I don't know what the coroner's report will say.  But, like everybody else who knows anything about her story, I expect it will say something about how drugs and alcohol had weakened something or other.  If she hadn't done those things, she would still be with us.  Unintentionally, but truly, she killed herself.  She stole from us.  She stole herself from us.  Just like Elvis and Jimi Hendrix and Janis Joplin and Mama Cass and John Belushi, she robbed us.

There is not enough beauty in the world.  And there is too much pain, and too much evil.

Whitney wasn't evil.  She was beautiful.  And she was in pain.  Self-medicated.

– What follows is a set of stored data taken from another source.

theorem driveStage_fZero : driveStage u d fZero = fZero := by
  obtain ⟨hfin, hgain⟩ := driveGain_pos hd h0
  have hpos := driveDivisor_pos hu hd h0
  have hprod : fmul (fmul d fKMax) fZero = fZero := by
    show fmul _ (packF false 0) = packF false 0
    rw [fmul_packF_zero hfin, fSign_of_nonneg (fgt_fZero_iff.1 hgain).2]
    rfl
  rw [driveStage_of_pos u h0, hprod, hu.tanh_zero, fZero_fdiv ht (fMag_pos hpos).ne', fSign_of_nonneg hpos]
  rfl

end

/-! ### The color stage (R195) -/

/-- Adding a zero of either sign gives the value bit for bit, but for −0.0. -/
theorem addOr_packF_zero {a : F} (ha : isFinite a = true) (hne : a ≠ 0x80000000#32) (nan : F) (neg : Bool) :
    addOr nan a (packF neg 0) = a := by
  have hz : fUnits (packF neg 0) = 0 := by cases neg <;> decide +kernel
  by_cases h0 : fUnits a = 0
  · obtain rfl := (zeros_of_fUnits_eq_zero (isNaN_of_isFinite ha) h0).resolve_right hne
    cases neg <;> rfl
  · refine eq_of_fUnits_eq ?_ h0
    rw [(addOr_finite ha (isFinite_packF_zero neg)).2, hz, Int.add_zero, roundInt_fUnits (isNaN_of_isFinite ha)]

/-- A finite value times a zero color and then 0.5 is a zero. -/
theorem fmul_zero_half {a : F} (ha : isFinite a = true) (neg : Bool) :
    fmul (fmul a (packF neg 0)) fHalf = packF (fSign a != neg) 0 := by
  have hhalf : isFinite fHalf = true ∧ fSign fHalf = false := by decide +kernel
  rw [fmul_packF_zero ha, packF_zero_fmul hhalf.1, hhalf.2, Bool.bne_false]

/-! ### The obligations -/

/-- Settles O47: 1.0 gives TANH(k)/TANH(k), +0.0 gives TANH(+0.0)/TANH(k), and the stage is odd since each of its operators is. -/
theorem driveKeepsFullScaleZeroAndSign : Obligations.DriveKeepsFullScaleZeroAndSign := by
  intro u d x hu hd h0 ht hx
  have hone := driveStage_fOne hu hd h0 ht
  have hzero := driveStage_fZero hu hd h0 ht
  have hodd : ∀ {y}, isNaN y = false → driveStage u d (fneg y) = fneg (driveStage u d y) := driveStage_fneg hu hd h0 ht
  refine ⟨hone, ?_, hzero, ?_, hodd hx⟩
  · exact (hodd (y := fOne) (by decide +kernel)).trans (by rw [hone]; rfl)
  · exact (hodd (y := fZero) (by decide +kernel)).trans (by rw [hzero]; rfl)

/-- Settles O48: both terms that depend on the color are zeros, and the sample plus or minus a zero is the sample. -/
theorem colorZeroIsTheIdentity : Obligations.ColorZeroIsTheIdentity := by
  intro z x hx _ hdiff hne
  have hhigh : fmul (fmul (fsub x z) 0x00000000#32) fHalf = packF (fSign (fsub x z)) 0 :=
    (fmul_zero_half hdiff false).trans (by rw [Bool.bne_false])
  have hlow : fmul (fmul x (fneg 0x00000000#32)) fHalf = packF (!fSign x) 0 :=
    (fmul_zero_half hx true).trans (by rw [Bool.bne_true])
  rw [colorStage]
  rw [hhigh, hlow, fadd, addOr_packF_zero hx hne, fsub, fneg_packF _ (by decide), addOr_packF_zero hx hne]

end Sys2Proof.Machine
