-- ==== Sys2Proof/Machine/Recon.lean ====
section
/-! DEFINITION. Reconstruction: dequantization, the inverse DCT, the level shift, clamping, colour
conversion, and RECON_MCU (spec/42_reconstruction.md). -/

namespace Sys2Proof.Machine

/-! ## Dequantization and the inverse DCT (R404 to R409) -/

/-- `D[i]`: the coefficient, signed, times the quantization value, unsigned; exact (R404). -/
def dequant (coef q : Vector Half 64) (i : Fin 64) : Int := coef[i].toInt * (q[i].toNat : Int)

/-- The cosine table `G[x][u]`, row by row of x (R406). -/
def cosineTable : Vector (Vector Int 8) 8 :=
  #v[#v[5793, 8035, 7568, 6811, 5793, 4551, 3135, 1598],
     #v[5793, 6811, 3135, -1598, -5793, -8035, -7568, -4551],
     #v[5793, 4551, -3135, -8035, -5793, 1598, 7568, 6811],
     #v[5793, 1598, -7568, -4551, 5793, 6811, -3135, -8035],
     #v[5793, -1598, -7568, 4551, 5793, -6811, -3135, 8035],
     #v[5793, -4551, -3135, 8035, -5793, -1598, 7568, -6811],
     #v[5793, -6811, 3135, 1598, -5793, 8035, -7568, 4551],
     #v[5793, -8035, 7568, -6811, 5793, -4551, 3135, -1598]]

/-- `G[x][u]` (R406). -/
def cosine (x u : Fin 8) : Int := cosineTable[x][u]

/-- `Wt(x, y, u, v)`, the weight of coefficient (u, v) at pixel (x, y) (R407). -/
def weight (x y u v : Fin 8) : Int :=
  if u = 0 ∧ v = 0 then 2 ^ 25 else cosine x u * cosine y v

/-- The natural index `8*r + c` of row r and column c (R400). -/
def naturalIndex (r c : Fin 8) : Fin 64 := ⟨8 * r.val + c.val, by omega⟩

/-- `acc(x, y)`: the sum over u and v of the weights times the dequantized coefficients (R407). -/
def idctAcc (coef q : Vector Half 64) (x y : Fin 8) : Int :=
  ((List.finRange 8).map fun v =>
    ((List.finRange 8).map fun u => weight x y u v * dequant coef q (naturalIndex v u)).sum).sum

/-- The sample of a pixel from its accumulator: rounded, level-shifted, clamped (R408). -/
def sampleOfAcc (acc : Int) : Byte := clamp8 (floorShift (acc + 2 ^ 27) 28 + 128)

/-- The column x of natural index p (R400). -/
def pixelX (p : Fin 64) : Fin 8 := Fin.ofNat 8 (p.val % 8)

/-- The row y of natural index p (R400). -/
def pixelY (p : Fin 64) : Fin 8 := Fin.ofNat 8 (p.val / 8)

/-- `ReconBlock(coef, Q)` at natural index p (R409). -/
def reconBlock (coef q : Vector Half 64) (p : Fin 64) : Byte :=
  sampleOfAcc (idctAcc coef q (pixelX p) (pixelY p))

/-! ## Colour conversion (R410 to R412) -/

/-- The three bytes of a pixel: R, G and B. -/
structure Rgb where
  r : Byte
  g : Byte
  b : Byte
  deriving DecidableEq, Repr

/-- `YCC`: one pixel's Y, Cb and Cr samples to R, G and B (R410). -/
def ycc (y cb cr : Byte) : Rgb :=
  let luma : Int := y.toNat
  let u : Int := (cb.toNat : Int) - 128
  let v : Int := (cr.toNat : Int) - 128
  { r := clamp8 (luma + floorShift (91881 * v + 32768) 16)
    g := clamp8 (luma + floorShift (-22554 * u - 46802 * v + 32768) 16)
    b := clamp8 (luma + floorShift (116130 * u + 32768) 16) }

/-- The plane of a component at pixel index p, from its block and the table it is bound to (R409). -/
def plane (s : State) (c : Comp) (p : Fin 64) : Byte := reconBlock (s.block c) (s.quantOf c) p

/-- The colour of pixel p of an image of one component: the plane of SCAN_ID0 as gray (R412). -/
def grayPixel (s : State) (c : Comp) (p : Fin 64) : Rgb :=
  let v := plane s c p
  { r := v, g := v, b := v }

/-- The colour of pixel p of an image of three components: the planes of ids 1, 2 and 3 are Y, Cb and Cr,
whatever the scan order (R410, R411). -/
def colourPixel (s : State) (p : Fin 64) : Rgb := ycc (plane s .c1 p) (plane s .c2 p) (plane s .c3 p)

/-- How pixels get their colour, if the planes needed are those of scan components (R411 to R413). -/
inductive PixelSource where
  | gray (c : Comp)
  | colour
  deriving DecidableEq, Repr

/-- The pixel source of the configured frame and scan; none if a plane that is needed is not one of the
scan's, or if the scan names component 0 (R413). -/
def pixelSource (s : State) : Option PixelSource :=
  if (0 : BitVec 2) ∈ scanIds s.scanCfg then none
  else if s.ncomp = 3 then
    if 1 ∈ scanIds s.scanCfg ∧ 2 ∈ scanIds s.scanCfg ∧ 3 ∈ scanIds s.scanCfg then some .colour else none
  else
    match scanIds s.scanCfg with
    | [] => none
    | id :: _ => (Comp.ofBits id).map .gray

/-- The colour of pixel p. -/
def pixelColour (s : State) (src : PixelSource) (p : Fin 64) : Rgb :=
  match src with
  | .gray c => grayPixel s c p
  | .colour => colourPixel s p

/-! ## RECON_MCU (R413, R414) -/

/-- The image column X of pixel p of MCU m (R413). -/
def imageX (s : State) (m : Nat) (p : Fin 64) : Nat := 8 * (m % s.mcuCols.toNat) + (pixelX p).val

/-- The image row Y of pixel p of MCU m (R413). -/
def imageY (s : State) (m : Nat) (p : Fin 64) : Nat := 8 * (m / s.mcuCols.toNat) + (pixelY p).val

/-- Pixel p of MCU m is inside the image (R414). -/
def insideImage (s : State) (m : Nat) (p : Fin 64) : Bool :=
  decide (imageX s m p < s.width.toNat) && decide (imageY s m p < s.height.toNat)

/-- The index in OUT of the first byte of pixel p of MCU m (R67, R413). -/
def pixelAddr (s : State) (m : Nat) (p : Fin 64) : Nat :=
  3 * (imageY s m p * s.width.toNat + imageX s m p)

/-- The three writes of one pixel (R413). -/
def writePixel (a : Nat) (c : Rgb) (s : State) : Res Unit :=
  (outWrite a c.r s).andThen fun _ t => (outWrite (a + 1) c.g t).andThen fun _ u => outWrite (a + 2) c.b u

/-- The writes of the listed pixels of MCU m that are inside the image (R413, R414). Colours and places
are taken from the state `s0` at the start of the reconstruction, which no write of OUT changes. -/
def writeTile (s0 : State) (src : PixelSource) (m : Nat) (ps : List (Fin 64)) (s : State) : Res Unit :=
  match ps with
  | [] => .done () s
  | p :: rest =>
    if insideImage s0 m p then
      (writePixel (pixelAddr s0 m p) (pixelColour s0 src p) s).andThen fun _ t =>
        writeTile s0 src m rest t
    else writeTile s0 src m rest s

/-- The flags at the end of RECON_MCU (R413). -/
def finishRecon (s : State) : State :=
  { s with mcuPending := false, scanActive := s.scanActive && !(s.mcuIdx == s.mcuTotal) }

/-- RECON_MCU without its frozen check (R413). -/
def reconMcuBody (s : State) : Res Unit :=
  if s.mcuPending = false then .stop (.error .sequence 0) s
  else if s.mcuCols = 0 then .stop (.fault .zeroColumns) s
  else
    match pixelSource s with
    | none => .stop (.fault .noComponent) s
    | some src =>
      (writeTile s src s.lastMcu.toNat (List.finRange 64) s).andThen fun _ t => .done () (finishRecon t)

/-- `RECON_MCU` (R413). -/
def execReconMcu (s : State) : Host.Outcome State Fault Refusal := unlessFrozen reconMcuBody s

end Sys2Proof.Machine
end

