-- ==== Sys2Proof/Machine/Bus.lean ====
section
/-! DEFINITION. The slave port: the address map, the value of a host read and the effect of a host write
(spec/20_memory.md), and the acceptance of a command word (spec/43_control.md R504). -/

namespace Sys2Proof.Machine

/-! ## The address map (R102, R103, R108 to R111) -/

/-- What one word of the window is (R102). -/
inductive Target where
  | id
  | ctrl
  | status
  | cmd
  | frameSize
  | frameNcomp
  | compCfg (c : Comp)
  | scanCfg
  | restart
  | bsLen
  | mcuIdx
  | mcuTotal
  | mcuGeom
  | bitPos
  | pred (c : Comp)
  | tableSet
  | errMcu
  | errBitPos
  | errComp
  | lastMcu
  | paramBs
  | paramOut
  /-- The QT window entry of table t at zigzag position k (R108). -/
  | qtEntry (t : TableId) (k : Fin 64)
  /-- `COUNT[L]` with L = l + 1 (R109). -/
  | htCount (c : HuffClass) (t : TableId) (l : Fin 16)
  /-- `OFFSET[L]` (R109). -/
  | htOffset (c : HuffClass) (t : TableId) (l : Fin 17)
  /-- `SYMBOL[i]` (R109). -/
  | htSymbol (c : HuffClass) (t : TableId) (i : Fin 162)
  /-- `CODE[i]` (R109). -/
  | htCode (c : HuffClass) (t : TableId) (i : Fin 162)
  /-- The COEF window entry of a component at natural index i (R111). -/
  | coefEntry (c : Comp) (i : Fin 64)
  /-- The word of BS that covers bytes 4w..4w+3 (R110). -/
  | bsWord (w : Nat)
  /-- The word of OUT that covers bytes 4w..4w+3 (R110). -/
  | outWord (w : Nat)
  /-- Reserved or unmapped (R103). -/
  | reserved
  deriving DecidableEq, Repr

/-- The component whose slot has number n. -/
def compAt (n : Nat) : Comp := if n = 0 then .c1 else if n = 1 then .c2 else .c3

/-- The class whose bit is n. -/
def classAt (n : Nat) : HuffClass := if n = 0 then .dc else .ac

/-- The register at word n of the register block (R102). -/
def registerAt (n : Nat) : Target :=
  match n with
  | 0 => .id
  | 1 => .ctrl
  | 2 => .status
  | 3 => .cmd
  | 4 => .frameSize
  | 5 => .frameNcomp
  | 6 => .compCfg .c1
  | 7 => .compCfg .c2
  | 8 => .compCfg .c3
  | 9 => .scanCfg
  | 10 => .restart
  | 11 => .bsLen
  | 12 => .mcuIdx
  | 13 => .mcuTotal
  | 14 => .mcuGeom
  | 15 => .bitPos
  | 16 => .pred .c1
  | 17 => .pred .c2
  | 18 => .pred .c3
  | 19 => .tableSet
  | 20 => .errMcu
  | 21 => .errBitPos
  | 22 => .errComp
  | 23 => .lastMcu
  | 24 => .paramBs
  | 25 => .paramOut
  | _ => .reserved

/-- The word at offset `o` of the 0x800-byte region of table (c, t) (R109). -/
def htWordAt (c : HuffClass) (t : TableId) (o : Nat) : Target :=
  if o < 0x040 then .htCount c t (Fin.ofNat 16 (o / 4))
  else if o < 0x040 + 4 * 17 then .htOffset c t (Fin.ofNat 17 ((o - 0x040) / 4))
  else if 0x100 ≤ o ∧ o < 0x100 + 4 * 162 then .htSymbol c t (Fin.ofNat 162 ((o - 0x100) / 4))
  else if 0x400 ≤ o ∧ o < 0x400 + 4 * 162 then .htCode c t (Fin.ofNat 162 ((o - 0x400) / 4))
  else .reserved

/-- The word at an aligned byte address (R102). An address outside the window is unmapped (R101). -/
def decodeAddr (p : Params) (a : Nat) : Target :=
  if a < 0x68 then registerAt (a / 4)
  else if 0x400 ≤ a ∧ a < 0x800 then
    .qtEntry (Fin.ofNat 4 ((a - 0x400) / 0x100)) (Fin.ofNat 64 (a % 0x100 / 4))
  else if 0x1000 ≤ a ∧ a < 0x5000 then
    htWordAt (classAt ((a - 0x1000) / 0x2000)) (Fin.ofNat 4 ((a - 0x1000) / 0x800 % 4)) (a % 0x800)
  else if 0x5000 ≤ a ∧ a < 0x5300 then
    .coefEntry (compAt ((a - 0x5000) / 0x100)) (Fin.ofNat 64 (a % 0x100 / 4))
  else if 0x1000000 ≤ a ∧ a < 0x1000000 + p.bsBytes then .bsWord ((a - 0x1000000) / 4)
  else if 0x2000000 ≤ a ∧ a < 0x2000000 + p.outBytes then .outWord ((a - 0x2000000) / 4)
  else .reserved

/-! ## Reads (R107) -/

/-- Four bytes as a word, the first in bits [7:0] (R104). -/
def packWord (b0 b1 b2 b3 : Byte) : Word := (b3 ++ b2 ++ b1 ++ b0 : BitVec (8 + 8 + 8 + 8))

/-- The current value of a word (R107 point 4). -/
def currentValue (s : State) (t : Target) : Word :=
  match t with
  | .id => 0x4A504744#32
  | .ctrl => ctrlWord s.ctrl
  | .status => statusWord s
  | .cmd => 0
  | .frameSize => frameSizeWord s
  | .frameNcomp => frameNcompWord s
  | .compCfg c => compCfgWord (s.cfg c)
  | .scanCfg => scanCfgWord s.scanCfg
  | .restart => s.restart.setWidth 32
  | .bsLen => s.bsLen
  | .mcuIdx => s.mcuIdx
  | .mcuTotal => s.mcuTotal
  | .mcuGeom => mcuGeomWord s
  | .bitPos => s.bitPos
  | .pred c => predWord s c
  | .tableSet => tableSetWord s
  | .errMcu => s.errMcu
  | .errBitPos => s.errBitPos
  | .errComp => s.errComp.setWidth 32
  | .lastMcu => s.lastMcu
  | .paramBs => BitVec.ofNat 32 s.params.bsBytes
  | .paramOut => BitVec.ofNat 32 s.params.outBytes
  | .qtEntry t k => (s.qt[t].entry[zz k]).setWidth 32
  | .htCount c t l => ((s.huff c t).count[l]).setWidth 32
  | .htOffset c t l => ((s.huff c t).offset[l]).setWidth 32
  | .htSymbol c t i => ((s.huff c t).symbol[i]).setWidth 32
  | .htCode c t i => ((s.huff c t).code[i]).setWidth 32
  | .coefEntry c i => ((s.block c)[i]).signExtend 32
  | .bsWord w => packWord (s.bsByte (4 * w)) (s.bsByte (4 * w + 1)) (s.bsByte (4 * w + 2)) (s.bsByte (4 * w + 3))
  | .outWord w =>
    packWord (s.outByte (4 * w)) (s.outByte (4 * w + 1)) (s.outByte (4 * w + 2)) (s.outByte (4 * w + 3))
  | .reserved => 0

/-- The words whose value is defined even while BUSY: the five of R107 point 1, and the reserved words
(R103, 93 I14). A read of CMD while BUSY is a free draw, as R713 and 93 I4 have it (log entry 15). -/
def readableBusy (t : Target) : Bool :=
  match t with
  | .id => true
  | .ctrl => true
  | .status => true
  | .paramBs => true
  | .paramOut => true
  | .reserved => true
  | _ => false

/-- The value of a host read of a word, and the state after it: a read has no side effect, but a free
draw advances the model's draw counter (R107; log entry 4). -/
def readTarget (t : Target) (s : State) : Word × State :=
  if readableBusy t || !s.busy then (currentValue s t, s)
  else (Config.freeWord s.draws, { s with draws := s.draws + 1 })

/-- The address and width are those of a supported access: 4 bytes, aligned (R100). -/
def supported (a : Nat) (width : Nat) : Bool := width == 4 && a % 4 == 0

/-- `MemRead(addr, width)` (R100, R107, R701). -/
def busRead (a : Nat) (width : Nat) (s : State) : BusResponse × State :=
  if s.resetIn || !supported a width then (.busError, s)
  else
    let r := readTarget (decodeAddr s.params a) s
    (.data r.1, r.2)

/-! ## Writes (R106) -/

/-- The effect of an applied data write on its target (R106 point 5, R108 to R110). A word that is no
data-write target changes nothing. -/
def applyData (t : Target) (v : Word) (s : State) : State :=
  match t with
  | .frameSize => { s with width := v.extractLsb' 0 16, height := v.extractLsb' 16 16 }
  | .frameNcomp => { s with ncomp := v.extractLsb' 0 3 }
  | .compCfg c => s.withCfg c (compCfgOfWord v)
  | .scanCfg => { s with scanCfg := scanCfgOfWord v }
  | .restart => { s with restart := v.extractLsb' 0 16 }
  | .bsLen => { s with bsLen := v }
  | .qtEntry t k =>
    s.withQt t { entry := s.qt[t].entry.set (zz k) (v.extractLsb' 0 16), set := false }
  | .htCount c t l =>
    s.withHuff c t
      { s.huff c t with count := (s.huff c t).count.set l (v.extractLsb' 0 8), set := false }
  | .htSymbol c t i =>
    s.withHuff c t
      { s.huff c t with symbol := (s.huff c t).symbol.set i (v.extractLsb' 0 8), set := false }
  | .bsWord w =>
    { s with
      bs := memWrite (memWrite (memWrite (memWrite s.bs (4 * w) (v.extractLsb' 0 8)) (4 * w + 1)
        (v.extractLsb' 8 8)) (4 * w + 2) (v.extractLsb' 16 8)) (4 * w + 3) (v.extractLsb' 24 8) }
  | .outWord w =>
    { s with
      out := memWrite (memWrite (memWrite (memWrite s.out (4 * w) (v.extractLsb' 0 8)) (4 * w + 1)
        (v.extractLsb' 8 8)) (4 * w + 2) (v.extractLsb' 16 8)) (4 * w + 3) (v.extractLsb' 24 8) }
  | .id => s
  | .ctrl => s
  | .status => s
  | .cmd => s
  | .mcuIdx => s
  | .mcuTotal => s
  | .mcuGeom => s
  | .bitPos => s
  | .pred _ => s
  | .tableSet => s
  | .errMcu => s
  | .errBitPos => s
  | .errComp => s
  | .lastMcu => s
  | .paramBs => s
  | .paramOut => s
  | .htOffset _ _ _ => s
  | .htCode _ _ _ => s
  | .coefEntry _ _ => s
  | .reserved => s

/-- A data write, decided in the order of R106 point 5. -/
def dataWrite (t : Target) (v : Word) (s : State) : State :=
  if s.busy then hostViolation s
  else
    match t with
    | .outWord w => applyData (.outWord w) v s
    | other =>
      if s.err then s
      else if s.scanActive then hostViolation s
      else applyData other v s

/-- The acceptance of a command word (R504): RESET at once, whatever BUSY is; any other word is dropped
while BUSY, and else latched with the next latency of the list, or 0 when none is given. -/
def acceptCommand (w : Word) (s : State) : State :=
  if w = 0x00000001#32 then resetCommand s
  else if s.busy then hostViolation s
  else
    match s.delays with
    | [] => latchCommand w 0 s
    | d :: rest => latchCommand w d { s with delays := rest }

/-- The effect of a host write of a word (R106). -/
def writeTarget (t : Target) (v : Word) (s : State) : State :=
  match t with
  | .ctrl => { s with ctrl := ctrlOfWord v }
  | .status => writeStatus v s
  | .cmd => acceptCommand v s
  | .id => s
  | .mcuIdx => s
  | .mcuTotal => s
  | .mcuGeom => s
  | .bitPos => s
  | .pred _ => s
  | .tableSet => s
  | .errMcu => s
  | .errBitPos => s
  | .errComp => s
  | .lastMcu => s
  | .paramBs => s
  | .paramOut => s
  | .htOffset _ _ _ => s
  | .htCode _ _ _ => s
  | .coefEntry _ _ => s
  | .reserved => s
  | .frameSize => dataWrite .frameSize v s
  | .frameNcomp => dataWrite .frameNcomp v s
  | .compCfg c => dataWrite (.compCfg c) v s
  | .scanCfg => dataWrite .scanCfg v s
  | .restart => dataWrite .restart v s
  | .bsLen => dataWrite .bsLen v s
  | .qtEntry t k => dataWrite (.qtEntry t k) v s
  | .htCount c t l => dataWrite (.htCount c t l) v s
  | .htSymbol c t i => dataWrite (.htSymbol c t i) v s
  | .bsWord w => dataWrite (.bsWord w) v s
  | .outWord w => dataWrite (.outWord w) v s

/-- `MemWrite(addr, width, v)` (R100, R106, R701). -/
def busWrite (a : Nat) (width : Nat) (v : Word) (s : State) : BusResponse × State :=
  if s.resetIn || !supported a width then (.busError, s)
  else (.completed, writeTarget (decodeAddr s.params a) v s)

end Sys2Proof.Machine
end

Like me.  Only I eat--my drug of choice.  I've gotten so fat my chest tingles where the huge fat gut intersects my lower ribs.  It will kill me as surely as that illustrious roll call above were killed.  I don't know their pressures and their pains.  But I know mine.  And right now there is a jar of lightly-salted dry roasted peanuts I can't keep my hand out of.  Because one handful of peanuts won't make that much of a difference, right?

Is that why I can't keep the tears out of my eyes?  Because Whitney was a fellow addict?

Have I lost a sister?

Maybe we all have.

Recquiescat in pacem, Whitney Elizabeth.  You made the world better.